-- ==== Sys2Proof/Tests/Slice0.lean ====
section
/-! SUPPORT. Tests on fixed values, each with its source in the manual, and for each statement of the certificate that has
hypotheses a theorem that shows values which meet them. -/

namespace Sys2Proof.Tests

open Sys2Proof Sys2Proof.Machine

/-! One theorem at a time: each one's check in a thread of its own would ask for more memory than the check has. -/
set_option Elab.async false

/-- The state that a command answers. -/
def run (c : Instr) (s : State) : State :=
  match exec c s with
  | .next t => t
  | .fault _ => s
  | .refused _ => s

/-- The state after reset, 100 ms on. -/
def later : State := { State.reset with clock := 100000 }

/-! ### Well-formedness: an ill-formed command for each check -/

/-- One byte more than a slot holds. -/
def tooLong : List Byte := List.replicate 65537 0
theorem tooLong_length : tooLong.length = 65537 := List.length_replicate

theorem test_wf_reset_left : Instr.wf (.reset 0 ⟨1, true⟩ tooLong) = false ∧
    Instr.wf (.restartResponseSent 0 ⟨1, true⟩ tooLong) = false := by
  simp only [Instr.wf, fitsSlot, tooLong_length]
  decide
theorem test_wf_extra_bits : Instr.wf (.receiveCompletion 0 [] 8) = false := by decide
theorem test_wf_flash_results :
    Instr.wf (.slotEraseCompletion 0 (.failed tooLong)) = false ∧
    Instr.wf (.bodyProgramCompletion 0 (.failed tooLong)) = false ∧
    Instr.wf (.headerProgramCompletion 0 (.failed tooLong)) = false ∧
    Instr.wf (.eraseAllCompletion 0 (.failed tooLong)) = false ∧
    Instr.wf (.configEraseCompletion 0 (.failed tooLong)) = false ∧
    Instr.wf (.configProgramCompletion 0 (.failed tooLong)) = false := by
  simp only [Instr.wf, FlashResult.fits, fitsSlot, tooLong_length]
  decide
/-- A byte of the service link with good framing. -/
def byteOf (wait : Nat) (v : Byte) : LinkByte := { wait := wait, value := v, framing := false }
theorem test_wf_link_bytes :
    Instr.wf (.serviceFrameError 9 []) = false ∧ Instr.wf (.serviceFrameError 9 [byteOf 10 1]) = false ∧
    Instr.wf (.serviceFrameError 900 [byteOf 0 1, byteOf 85 1]) = false ∧
    Instr.wf (.serviceFrameError 86 [byteOf 0 1, byteOf 86 1]) = true ∧
    Instr.wf (.requestTimeout ⟨9, [byteOf 10 1]⟩) = false := by decide
theorem test_wf_known_code : Instr.wf (.unknownCommand 0 12 []) = false ∧ Instr.wf (.unknownCommand 0 1 []) = false ∧
    Instr.wf (.unknownCommand 0 13 []) = true ∧ Instr.wf (.unknownCommand 0 0 []) = true := by decide
theorem test_wf_payload : (([.unknownCommand 0 13, .readStatus 0, .readPeers 0, .readPeer 0, .listIncidents 0,
    .readIncident 0, .readCounters 0, .clearCounters 0, .trigger 0, .clearChannel 0, .eraseIncidents 0, .writeConfig 0,
    .restart 0] : List (List Byte → Instr)).all fun c => !Instr.wf (c (List.replicate 256 0))) = true := by
  decide +kernel

/-- The table gives no row a bit (log entry 5). -/
theorem test_no_word_decodes : decodeTableWord 8 0x7E = none := by decide

/-! ### Check words, adhesion, divisions: R188 and section 0.5.2 -/

/-- The published check values of the two polynomials for the ASCII digits 1 to 9 (CRC-16/CMS, CRC-32/BZIP2). -/
theorem test_check_words :
    crc16 [0x31, 0x32, 0x33, 0x34, 0x35, 0x36, 0x37, 0x38, 0x39] = 0xAEE7#16 ∧
    crc32 [0x31, 0x32, 0x33, 0x34, 0x35, 0x36, 0x37, 0x38, 0x39] = 0xFC891918#32 := by decide +kernel

/-- Section 1.2.1: Dw 1016 mm and Z 100 give 31,919 µm. -/
theorem test_tooth_pitch : toothPitch 1016 100 = 31919 := by decide

/-- Section 4.4.1: station 5's seed is 3589 hexadecimal. R174: RESET samples the straps. -/
theorem test_reset : (run (.reset 0 ⟨5, true⟩ []) later).line.backoff = 0x3589#16 ∧
    (run (.reset 0 ⟨5, true⟩ []) later).line.state = .listening ∧
    (run (.reset 0 ⟨5, false⟩ []) later).runPhase = .loading ∧
    (run (.reset 0 ⟨0, true⟩ []) later).line.state = .off := by decide +kernel

/-! ### A configuration image after section 12.5: the defaults, but an effective converter and a roster of 3 and 9 -/

def imageFields : List Byte :=
  be8 1 ++ be8 0xF0 ++ be8 10 ++ be8 1 ++ be8 3 ++ be8 100 ++
  [1016, 620, 40, 170, 2000, 280, 50, 1500, 500, 30, 80, 60, 200, 3000, 300, 2400].flatMap be16 ++ be8 2 ++ be8 0 ++
  [1500, 100, 20, 40, 15, 30, 60, 30, 400, 450, 480, 200].flatMap be16 ++
  be8 2 ++ be8 9 ++ be8 3 ++ List.replicate 13 0 ++
  be8 0x81 ++ be8 16 ++ be32 0 ++ be8 0x82 ++ be8 16 ++ be32 0 ++ be8 0x83 ++ be8 24 ++ be32 0 ++
  be8 0x84 ++ be8 8 ++ be32 0 ++ be8 0x85 ++ be8 16 ++ be32 0x7FFFFFFE ++
  (List.replicate 3 (be8 1 ++ be8 2 ++ be32 0)).flatten ++
  (List.replicate 4 (be8 0xC0 ++ be16 5000)).flatten ++ (List.replicate 9 (be8 0x80 ++ be16 3000)).flatten ++
  List.replicate 87 0

def image : List Byte := withCrc16 imageFields

theorem test_image_length : image.length = 256 := by decide +kernel

/-- Steps 1 to 3 of R174 with slot 0 being read and holding these bytes. -/
def loading (bytes : List Byte) : State :=
  { State.reset with
    runPhase := .loading, cfgdef := false, flash := Memory.writeBytes 0xFF [] 0 bytes
    store := { resetStore with inFlight := some .readImage, requests := [] } }

/-- R175: the checks after the check word pass, and the layout of section 12.5 gives back the fields. -/
theorem test_image_fields :
    byteAt image 0 = 1 ∧ reservedZero image = true ∧ kindsKnown image = true ∧ configInRange (configOf image) = true ∧
    configOf image = { defaultConfig with group := 1, emax := 1500, roster := [9, 3] } := by decide +kernel

/-- R96: the roster's static entries stand in ascending order. -/
theorem test_roster_entries : (resetPeers (configOf image) 5).entries = [staticEntry 3, staticEntry 9] := by
  decide +kernel

/-- R175: a read that fails puts the whole default in force. -/
theorem test_image_read_failed :
    (run (.configImageReadCompletion 0 false) (loading image)).source = .readFailed ∧
    (run (.configImageReadCompletion 0 false) (loading image)).config = defaultConfig ∧
    (run (.configImageReadCompletion 0 false) (loading image)).runPhase = .running := by decide +kernel

/-! ### Acquisition Unit -/

/-- `later` with the BC channel in a state of section 1.1.1 and a code delivered for it. -/
def bcAt (state : PressState) (last : Option Nat) (invalid valid : Nat) (code : BitVec 12) : State :=
  { later with acq := { later.acq with chans := { later.acq.chans with
      bc := { state := state, last := last, invalidRun := invalid, validRun := valid, sample := .code code } } } }

/-- Section 1.1.1, scans 1 and 2. -/
theorem test_conversion :
    (run (.pressureConversionCompletion 5 .bc (.code 1008)) later).acq.chans.bc.sample.value = some 190 ∧
    (run (.pressureConversionCompletion 5 .bc .error) later).acq.chans.bc.sample.value = none := by decide +kernel

/-- Section 1.1.1, scan 8: the fourth invalid sample fails the channel. -/
theorem test_scan_fails :
    (run (.scanCompletion 0) (bcAt .held (some 195) 3 0 150)).acq.chans.bc =
      { state := .failed, last := some 195, invalidRun := 0, validRun := 0, sample := .none } := by decide +kernel

/-- Section 1.1.1, scan 16: the fifth valid sample brings it back. -/
theorem test_scan_returns :
    (run (.scanCompletion 0) (bcAt .failed (some 195) 0 4 1040)).acq.chans.bc =
      { state := .valid, last := some 200, invalidRun := 0, validRun := 0, sample := .none } := by decide +kernel

/-- R9: a first pulse. -/
theorem test_tooth : (run (.toothPulse 7 .two) later).acq.axles.two.n = 1 ∧
    (run (.toothPulse 7 .two) later).acq.axles.two.first = some 100007 := by decide +kernel

/-- Section 1.2.1. -/
def measured : State :=
  { later with acq := { later.acq with axles := { later.acq.axles with two := { later.acq.axles.two with
      n := 13, first := some 1240, last := some 19850, recent := some 19850, prevV := 20640, prevValid := true } } } }

theorem test_window_measures : (run (.speedWindowExpiry 0 false false false) measured).acq.axles.two.v = 20581 ∧
    (run (.speedWindowExpiry 0 false false false) measured).acq.axles.two.dv = 59 := by decide +kernel

/-- Section 1.2.2, expiry k: no pulse for 45,000 µs after 900 mm/s. -/
def decaying : State :=
  { later with acq := { later.acq with speedTime := some 80, axles := { later.acq.axles with one := {
      later.acq.axles.one with recent := some 55000, prevV := 900, prevValid := true } } } }

theorem test_window_decays : (run (.speedWindowExpiry 0 false false false) decaying).acq.axles.one.v = 709 ∧
    (run (.speedWindowExpiry 0 false false false) decaying).acq.axles.one.dv = 191 := by decide +kernel

/-- One pulse 20,000 µs ago in the window and no previous speed, the speed set being the first one or not. -/
def singlePulse (latest : Option Time) : State :=
  { later with acq := { later.acq with speedTime := latest, axles := { later.acq.axles with one := {
      later.acq.axles.one with n := 1, first := some 80000, last := some 80000, recent := some 80000 } } } }

/-- Axle 1 after the speed window's expiry. -/
def arrivedOne (latest : Option Time) : AxleSpeed :=
  (run (.speedWindowExpiry 0 false false false) (singlePulse latest)).acq.axles.one

/-- R18: 0 mm/s and valid in the first speed set; R12's last row after it, floor(31,919,000 / 20,000). -/
theorem test_single_pulse : (arrivedOne none).v = 0 ∧ (arrivedOne none).valid = true ∧ (arrivedOne (some 80)).v = 1595 := by
  decide +kernel

/-- R16, R17: 10 ms high of 20 ms is a duty of 500‰, which gives h = 500‰. -/
theorem test_handle_edge :
    (run (.handleInputEdge 10000 false) { later with handleLevel := true, acq := { later.acq with
      handle := { later.acq.handle with highSince := 100000 } } }).acq.handle.highTime = 10000 := by decide +kernel
theorem test_handle_duty :
    (run (.speedWindowExpiry 0 false false false) { later with acq := { later.acq with
      handle := { later.acq.handle with highTime := 10000 } } }).acq.handle.h = 500 := by decide +kernel

/-! ### Slide protection: section 3.8 -/

/-- A speed line that measures `v` mm/s in the window: a tooth pitch of 10 µm and a pulse for each mm/s more. -/
def rolling (v prev : Nat) : AxleSpeed :=
  { n := v + 1, first := some 0, last := some 10000, recent := some 10000, prevV := prev, prevValid := true,
    v := prev, valid := true, faulted := false, dv := 0 }
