-- ==== Sys2Proof/Machine/TableWords.lean ====
section
/-! DEFINITION. Placing an operation of the opcode table as the very next step (log 15): a host access, an engine step or the
reset itself, and for a datapath operation the engine step that performs it, since no step is a datapath operation alone
(R13). -/

namespace Sys2Proof.Machine

/-- The scan position with operand word `rrrrrcccccyyykkk` (R111), where cellRow is below 24. -/
def Seq.ofWord (w : BitVec 16) : Option Seq :=
  Seq.ofFields (w.extractLsb' 11 5) (w.extractLsb' 6 5) (w.extractLsb' 3 3) (w.extractLsb' 0 3)

/-- The scan position of the first pixel of a cell's line in screen row `y`, where `y` is below 192. -/
def Seq.ofRow (y : Byte) (cc : BitVec 5) (k : BitVec 3) : Option Seq :=
  Seq.ofFields (y.extractLsb' 3 5) cc (y.extractLsb' 0 3) k

/-- The cells of IN[27 .. 6938] holding the 6912 bytes of `w`, FRAME's operand (R111). That the first byte stands in the low
bits of `w`, and the others above it in rising order, is the model's choice (log 15). -/
def regionCells (w : Nat) : Memory :=
  (List.range (Config.bitmapLen + Config.attrLen)).map fun i => (Config.bitmapOff + i, BitVec.ofNat 8 (w / 2 ^ (8 * i)))

/-- IN with the region [27, 6939) replaced. -/
def loadRegion (m : Memory) (w : Nat) : Memory :=
  m.filter (fun c => decide (c.1 < Config.bitmapOff)) ++ regionCells w ++ m.filter (fun c => decide (Config.usedEnd ≤ c.1))

/-- The attribute byte with ink index `ink`, paper index `paper` and bright bit `h` (R100). -/
def attrByte (h : Bool) (paper ink : BitVec 3) : Byte := (0#1 ++ BitVec.ofBool h ++ paper ++ ink).cast (by decide)

/-- An attribute byte whose ink and paper have the two colours, if one has. -/
def attrOf (level : Byte) (ink paper : Rgb) : Option Byte :=
  ((List.range 128).map (BitVec.ofNat 8)).find? fun a =>
    clut level (attrSplit a).ink (attrSplit a).bright == ink && clut level (attrSplit a).paper (attrSplit a).bright == paper

/-- `s` about to take the pixel step at `q`. -/
def atPixel (s : State) (q : Seq) : State := { s with phase := .scan, seq := q, schedule := .engine :: s.schedule }

/-- `s` about to take the pixel step at `q`, with the attribute byte of its cell. -/
def atPixelWithAttr (s : State) (q : Seq) (a : Byte) : State := atPixel (writeIn s (attrOffset q.cellRow.val q.cellCol.val) a) q

/-- `s` about to take a pixel step in which the datapath operation has the given operands, if the block has such a step. -/
def placeStage (s : State) : Instr → Option State
  | .attrFetch cr cc => (Seq.ofFields cr cc 0 0).map (atPixel s)
  | .attrSplit attr => some (atPixelWithAttr s Seq.first attr)
  | .cexp idx => some (atPixelWithAttr s Seq.first (attrByte true 0 idx))
  | .dim h c =>
    if c = 0 ∨ c = Config.full then some (atPixelWithAttr s Seq.first (attrByte h 0 (if c = 0 then 0 else 7))) else none
  | .clut h idx => some (atPixelWithAttr s Seq.first (attrByte h 0 idx))
  | .vrow y => (Seq.ofRow y 0 0).map (atPixel s)
  | .bmpFetch pr cc => (Seq.ofRow (vrow pr) cc 0).map (atPixel s)
  | .bitx d k => (Seq.ofRow 0 0 k).map (atPixel (writeIn s (bmpOffset 0 0) d))
  | .psel p ink paper =>
    (attrOf s.params.dimLevel ink paper).map (atPixelWithAttr (writeIn s (bmpOffset 0 0) (if p then Config.full else 0)) Seq.first)
  | .pwrite y x c =>
    (Seq.ofRow y (x.extractLsb' 3 5) (x.extractLsb' 0 3)).bind fun q =>
      (attrOf s.params.dimLevel c c).map (atPixelWithAttr s q)
  | .seqAdv cr cc py k => (Seq.ofFields cr cc py k).map (atPixel s)
  | .hwStart _ | .hwCtrl0 _ | .hrCtrl _ | .hrStatus _ | .hwInLen _ | .hrInLen _ | .hrErrExpected _ | .hrErrActual _
  | .hwStatus _ | .hwErrExpected _ | .hwErrActual _ | .hrRsvd14 _ | .hrRsvd18 _ | .hrRsvd1C _ | .hwRsvd14 _ | .hwRsvd18 _
  | .hwRsvd1C _ | .hwIn _ _ | .hrIn _ _ | .hrOut _ _ | .hwOut _ _ | .eSizechk | .ePixel | .reset | .frame => none

/-- `s` with an access of no width next, which is refused (R113). -/
def atNothing (s : State) : State := { s with schedule := .host 0 0 :: s.schedule }

/-- `s` with a table word placed as the very next transition, and the operand that its row takes from the state set to the
word's: LEN_LATCH for E_SIZECHK, SEQ for E_PIXEL. FRAME's operand is the IN region, over which a scan begins. A word that
stands for no step of the block is placed as an access of no width (log 15). -/
def placeTableWord (s : State) (nbits w : Nat) : State :=
  match tableCode nbits w with
  | some (.host bytes h) => { s with schedule := .host bytes h :: s.schedule }
  | some (.engine .check) => { s with phase := .check, lenLatch := BitVec.ofNat 32 w, schedule := .engine :: s.schedule }
  | some (.engine .scan) => atPixel s ((Seq.ofWord (BitVec.ofNat 16 w)).getD s.seq)
  | some .reset => { s with schedule := .reset :: s.schedule }
  | some (.stage .frame _) => atPixel { s with inMem := loadRegion s.inMem w } Seq.first
  | some (.stage op v) =>
    match decode s.params (.stage op v) with
    | .ok i => (placeStage s i).getD (atNothing s)
    | .error _ => atNothing s
  | some (.engine .idle) | none => atNothing s

end Sys2Proof.Machine
end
---
§ EXERCISE BRIEF:
Among the entries above, the lines between the ones containing "List.replicate 87 0" and "ascending order. -/", inclusive, are to be transcribed exactly. No other line is to be given.

§ COMPLETED TASK:
  List.replicate 87 0

def image : List Byte := withCrc16 imageFields

theorem test_image_length : image.length = 256 := by decide +kernel

/-- Steps 1 to 3 of R174 with slot 0 being read and holding these bytes. -/
def loading (bytes : List Byte) : State :=
  { State.reset with
    runPhase := .loading, cfgdef := false, flash := Memory.writeBytes 0xFF [] 0 bytes
    store := { resetStore with inFlight := some .readImage, requests := [] } }

/-- R175: the checks after the check word pass, and the layout of section 12.5 gives back the fields. -/
theorem test_image_fields :
    byteAt image 0 = 1 ∧ reservedZero image = true ∧ kindsKnown image = true ∧ configInRange (configOf image) = true ∧
    configOf image = { defaultConfig with group := 1, emax := 1500, roster := [9, 3] } := by decide +kernel

/-- R96: the roster's static entries stand in ascending order. -/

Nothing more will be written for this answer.